Genotyping was conducted on a total of 57 individuals using the Affymetrix 250K SNP array at the Centre National de Génotypage in Evry, France. Autosomal SNPs were filtered on the basis of a minor allele frequency <0.1, genotyping call rate <95% and Hardy–Weinberg equilibrium p value <0.001, and no Mendelian errors were allowed. We applied the Tagger algorithm13 available in the Haploview software (http://www.broad.mit.edu/mpg/haploview/download.php) to select 33 923 autosomal tag SNPs with an R^{2} cut-off of 0.1. GWHM was conducted on the tagSNPs using MERLIN14 under a recessive model, and per-family multipoint LOD scores were obtained at each position. The S statistic and EmpP were calculated at each position using an in-house C script freely available for download at www.hgid.net.

## Results

Power to detect linkage at D according to number of linked families is displayed in figure 1A,B for family structure i. (first-cousin mating with a single affected child only). The S/EmpP approach is consistently more powerful than HLOD for a range of two to seven linked families when 1. no other families are linked to another locus (A) (eg, for six linked families, EmpP power=0.863 and HLOD power=0.643) or 2. All other families are linked to another locus (B) (eg, for six linked families, EmpP power=0.752 and HLOD power=0.626). Considering an intermediate scenario where five families are linked to D (figure 1C), EmpP power decreased slightly from 0.50 to 0.40 compared with HLOD, which was stable (∼0.27), as the number of other linked families increased from 0 to 16. For the two other family structures, ii. and iii., similar patterns were observed, and power for S/EmpP was higher overall, while the difference in power between S/EmpP and HLOD was smaller (data not shown).

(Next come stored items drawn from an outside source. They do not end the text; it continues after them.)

-- ==== Sys2Proof/Laws/Step.lean ====
section
/-!
SUPPORT. What the CPU and the whole machine do in one step, case by case.
-/

namespace Sys2Proof.Machine

/-- Everything a CPU step that answers a next state can do (R216). -/
theorem cpuStep_next {s t : State} (h : s.cpuStep = .next t) :
    s.halted = none ∧
    ((∃ w i, s.fetch s.pc = .done w ∧ decode s.params.ignoreMustBeZero w = .instr i ∧
        exec i s = .next t) ∨
     (∃ w, s.fetch s.pc = .done w ∧ decode s.params.ignoreMustBeZero w = .unknownOpcode ∧
        t = s.raise .unknownOpcode w) ∨
     (∃ c x, s.fetch s.pc = .raised c x ∧ t = s.raise c x)) := by
  unfold State.cpuStep at h
  split at h
  · cases h
  · rename_i hh
    refine ⟨hh, ?_⟩
    split at h
    · rename_i w hw
      unfold State.runWord at h
      split at h
      · exact .inl ⟨w, _, hw, by assumption, h⟩
      · injection h with h
        exact .inr (.inl ⟨w, hw, by assumption, h.symm⟩)
      · cases h
    · injection h with h
      exact .inr (.inr ⟨_, _, by assumption, h.symm⟩)
    · cases h

theorem cpuStep_of_instr {s : State} {w : Word} {i : Instr} (hh : s.halted = none)
    (hf : s.fetch s.pc = .done w) (hd : decode s.params.ignoreMustBeZero w = .instr i) :
    s.cpuStep = exec i s := by
  simp [State.cpuStep, State.runWord, hh, hf, hd]

theorem step_cpu {s : State} {rest : List Turn} (h : s.turns = .cpu :: rest) :
    step s = State.cpuStep { s with turns := rest } := by
  simp [step, h]

theorem step_silent {s : State} (h : s.turns = []) : step s = s.cpuStep := by
  simp [step, h]

theorem step_key {s : State} {c : Byte} {k : Bool} {rest : List Turn} (h : s.turns = .key c k :: rest) :
    step s = .next (State.keyArrives { s with turns := rest } c k) := by
  simp [step, h]

theorem step_reset {s : State} {rest : List Turn} (h : s.turns = .reset :: rest) :
    step s = .next (State.resetEvent { s with turns := rest }) := by
  simp [step, h]

/-- Everything a step that answers a next state can be: a step of the CPU, of the keyboard, or a reset. -/
theorem step_next {s t : State} (h : step s = .next t) :
    (∃ rest, State.cpuStep { s with turns := rest } = .next t) ∨
    (∃ c k rest, t = State.keyArrives { s with turns := rest } c k) ∨
    (∃ rest, t = State.resetEvent { s with turns := rest }) := by
  unfold step at h
  split at h
  · rename_i hs
    exact .inl ⟨[], by rw [← hs]; exact h⟩
  · exact .inl ⟨_, h⟩
  · injection h with h
    exact .inr (.inl ⟨_, _, _, h.symm⟩)
  · injection h with h
    exact .inr (.inr ⟨_, h.symm⟩)

end Sys2Proof.Machine
end

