/-- Settles O33: each condition as an order of the two unsigned values. -/
theorem branchConditionsAreConsistent : Obligations.BranchConditionsAreConsistent := by
  intro s a b k field
  rw [takes_iff field (exec_beq a b k s) ((condEq_iff _ _).trans BitVec.toNat_inj.symm),
    takes_iff field (exec_bne a b k s) ((condNe_iff _ _).trans BitVec.toNat_ne_iff_ne.symm),
    takes_iff field (exec_bleu a b k s) (condLeu_iff _ _), takes_iff field (exec_bltu a b k s) (condLtu_iff _ _),
    takes_iff field (exec_bgeu a b k s) (condGeu_iff _ _), takes_iff field (exec_bgtu a b k s) (condGtu_iff _ _)]
  omega

/-! ### The filler and the self-jump -/

/-- The field of all ones is -1: the offset takes the 4 back. -/
theorem jumpTarget_ones (pc : Word) : jumpTarget pc 0x3FFFFFF = pc := by
  rw [jumpTarget_eq, BitVec.add_assoc]
  exact BitVec.add_zero pc

/-- Settles O36. -/
theorem fillerAndSelfJump : Obligations.FillerAndSelfJump := by
  refine ⟨by decide, by decide, fun s => ⟨exec_add 0 0 0 s, ?selfJump⟩⟩
  case selfJump =>
    have target := jumpTarget_ones s.pc
    rw [exec_j, ← setPc_jumpTarget, target]
    rfl

end Sys2Proof.Machine

/-!
Loads and stores on memory (spec/44_load_store.md R150 to R159, spec/20_memory.md R41 to R52): what each answers when
its address is misaligned, in a region, in none, in ROM, and that accesses of every width and fetches see the same
bytes.
-/

namespace Sys2Proof.Machine

open Sys2Proof.Claims

/-! ### The statements' address predicates for stores -/

theorem inRam_eq_true_iff (s : State) (a n : Nat) : InRam s a n ↔ s.inRam a n = true := (inRam_iff s a n).symm

theorem not_inRam_iff (s : State) (a n : Nat) : ¬InRam s a n ↔ s.inRam a n = false := by
  simp [inRam_eq_true_iff]

theorem touchesRom_iff (s : State) (a n : Nat) : TouchesRom s a n ↔ s.meetsRom a n = true := (meetsRom_iff s a n).symm

theorem not_touchesRom_iff (s : State) (a n : Nat) : ¬TouchesRom s a n ↔ s.meetsRom a n = false := by
  simp [touchesRom_iff]

theorem mapped_of_inRam {s : State} {a n : Nat} (h : InRam s a n) : Mapped s a n :=
  (mapped_iff s a n).2 (inRegion_of_inRam ((inRam_eq_true_iff s a n).1 h))

/-! ### Loads from memory -/

section
variable {s : State} {w : Width} {rd rs : RegNum} {k : Half}

theorem load_of_mapped (widen : BitVec w.bits → Word) (align : (ea s rs k).toNat % w.bytes = 0)
    (outside : ¬InWindow (ea s rs k).toNat) (mapped : Mapped s (ea s rs k).toNat w.bytes) :
    s.load w widen rd rs k = .next (s.writeBack rd (widen (s.valueAt w (ea s rs k).toNat))) :=
  load_of_done (memRead_of_region s ((aligned_iff w _).2 align) ((not_inWindow_iff _).1 outside)
    ((mapped_iff s _ _).1 mapped))

theorem load_of_misaligned (widen : BitVec w.bits → Word) (misaligned : (ea s rs k).toNat % w.bytes ≠ 0) :
    s.load w widen rd rs k = .next (haltedWith s .misalignedData (ea s rs k)) :=
  load_of_raised (memRead_of_misaligned s ((not_aligned_iff w _).2 misaligned))

theorem load_of_unmapped (widen : BitVec w.bits → Word) (align : (ea s rs k).toNat % w.bytes = 0)
    (outside : ¬InWindow (ea s rs k).toNat) (unmapped : ¬Mapped s (ea s rs k).toNat w.bytes) :
    s.load w widen rd rs k = .next (haltedWith s .unmappedAccess (ea s rs k)) :=
  load_of_raised (memRead_of_unmapped s ((aligned_iff w _).2 align) ((not_inWindow_iff _).1 outside)
    ((not_mapped_iff s _ _).1 unmapped))

theorem exec_computes_of_load {i : Instr} {widen : BitVec w.bits → Word} (load : LoadsBy i w widen rd rs k)
    (align : (ea s rs k).toNat % w.bytes = 0) (outside : ¬InWindow (ea s rs k).toNat)
    (mapped : Mapped s (ea s rs k).toNat w.bytes) :
    ∃ t, exec i s = .next t ∧ Computes s t rd (widen (s.valueAt w (ea s rs k).toNat)) :=
  exec_computes_of_writeBack (load.meaning s ▸ load_of_mapped widen align outside mapped)

end

/-- "Extended with zeros" (R45) as zeros in front. -/
theorem zeroExtended_half (v : Half) : zeroExtended v = 0#16 ++ v := BitVec.setWidth_eq_append (by decide)

theorem zeroExtended_byte (v : Byte) : zeroExtended v = 0#24 ++ v := BitVec.setWidth_eq_append (by decide)

theorem encode_ldw (rd rs : RegNum) (k : Half) : encode (.ldw rd rs k) = 0x30#6 ++ rs ++ rd ++ k := rfl

theorem encode_ldh (rd rs : RegNum) (k : Half) : encode (.ldh rd rs k) = 0x31#6 ++ rs ++ rd ++ k := rfl

theorem encode_ldhu (rd rs : RegNum) (k : Half) : encode (.ldhu rd rs k) = 0x32#6 ++ rs ++ rd ++ k := rfl

theorem encode_ldb (rd rs : RegNum) (k : Half) : encode (.ldb rd rs k) = 0x33#6 ++ rs ++ rd ++ k := rfl
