-- ==== Sys2Proof/Machine/State.lean ====
section
/-! DEFINITION. The state of the part as plain data: every register, table, queue and memory the spec names, the
reasons a step can stop, and the state right after a cold reset. -/

namespace Sys2Proof.Machine

open Sys2Proof

/-! ### Tables and memories -/

/-- A finite table: key and value pairs, at most one per key. -/
abbrev Tbl (κ α : Type) := List (κ × α)

/-- The canonical form of a byte memory: addresses strictly rising, and no cell holding what an unlisted address reads
as, which is zero (log entry 6). -/
def Memory.wf : List Host.Cell → Bool
  | [] => true
  | [c] => c.2 != 0
  | c :: d :: cs => c.2 != 0 && decide (c.1 < d.1) && Memory.wf (d :: cs)

/-- A byte memory in canonical form. -/
structure Mem where
  cells : List Host.Cell
  canon : Memory.wf cells = true
deriving DecidableEq, Repr

/-- The memory with nothing listed. -/
def Mem.empty : Mem := ⟨[], rfl⟩

/-! ### Names of agents -/

/-- R144, R152, R170: a member of a team: a strand by its team strand index, or a gaffer context by its span core
index. -/
structure Member where
  isl : Nat
  team : Nat
  gaffer : Bool
  idx : Nat
deriving DecidableEq, Repr

/-- R163: a thread of issue: a split of a strand, or a gaffer context (split 0). -/
structure Thread where
  m : Member
  split : Nat
deriving DecidableEq, Repr

/-- R61, R64: a record of a command chain, by partition, chain number (16 is the service chain, R94) and sequence
number. -/
structure CmdRef where
  part : Nat
  chain : Nat
  /-- The model's own: the registration of the chain. -/
  reg : Nat
  seq : Nat
deriving DecidableEq, Repr

/-- R221: an engine of an island: a copy engine, or the matrix engine of a core. -/
inductive Engine where
  | copy (ce : Nat)
  | matrix (core : Nat)
deriving DecidableEq, Repr

/-- R221: an engine chain, by island, partition and descriptor address. -/
structure ChainRef where
  isl : Nat
  part : Nat
  desc : Nat
deriving DecidableEq, Repr

/-- R221, R225: a record of an engine chain. -/
structure RecRef where
  chain : ChainRef
  seq : Nat
deriving DecidableEq, Repr

/-- R25, R27: one end of a link: a node (an island, or 31 for the hub) and a port. -/
structure LinkEnd where
  node : Nat
  port : Nat
deriving DecidableEq, Repr

/-! ### The core: threads, members, operations -/

/-- R298: a clause as its split read it: the header's address, the header and the words. -/
structure Clause where
  addr : Nat
  hdr : W64
  words : List W64
deriving DecidableEq, Repr

/-- What the instructions of a clause leave to its end: R353, R354, R444, R445, R406. -/
inductive EndAct where
  | yield (n : Nat)
  | sleep (n : Nat)
  | safept (id : Nat)
  | detach
  | exitGaffer
deriving DecidableEq, Repr

/-- R181: the trap shadow. -/
structure Shadow where
  latches : List (List W64)
  clause : Option Clause
  slot : Nat
  mask : W32
  exited : W32
  /-- What the clause's earlier slots left to its end. -/
  ends : List EndAct
deriving DecidableEq, Repr

/-- R103: the key of a pending-fault entry. -/
structure FaultKey where
  isl : Nat
  part : Nat
  page : Nat
  perm : Bool
  /-- An entry holds it; an agent that waits without a record is parked on no entry. -/
  entry : Bool
deriving DecidableEq, Repr

/-- R153: why a thread does not take its next clause: held by JOIN at an address (R167), ineligible by YIELD until a core
clock (R354), asleep until one (R444), parked on a fault (R102). -/
structure Wait where
  join : Option Nat
  yielded : Option Nat
  asleep : Option Nat
  parked : Option FaultKey
  /-- The model's own: its last attempt to issue found it held back, and nothing has moved since. -/
  stalled : Bool
  /-- R107: released by a RESUME and not yet gone on: the key and the RETRY of an entry its replay makes. -/
  replay : Option (FaultKey × Nat)
  /-- R153: it has given up its issue port within its clause, since it parked or sleeps (log entry 44). -/
  portless : Bool
deriving DecidableEq, Repr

In addition to power considerations for detecting linkage, it is also of interest whether the strongest signals correspond to the TP. For five linked families and no other loci, the linked chromosome out of all autosomes displayed the most significant EmpP for 65% of 1000 simulations, and the second most significant for 19.6% of simulations. Of all 1000 runs, 481 achieved an EmpP <0.001, and among the 21 other chromosomes per simulation, 545 runs displayed at least one FP signal with an EmpP <0.001. The mean and median sizes of linkage regions corresponding to these signals were 10.3 and 8.5 Mb for TPs and 5.9 and 4.9 Mb for FPs (figure 1D). The difference in mean sizes between TPs and FPs was found to be highly significant (p=10^{−42}). The proportion of linkage regions >10 Mb was found to be 40.1% for TPs and 10.6% for FPs.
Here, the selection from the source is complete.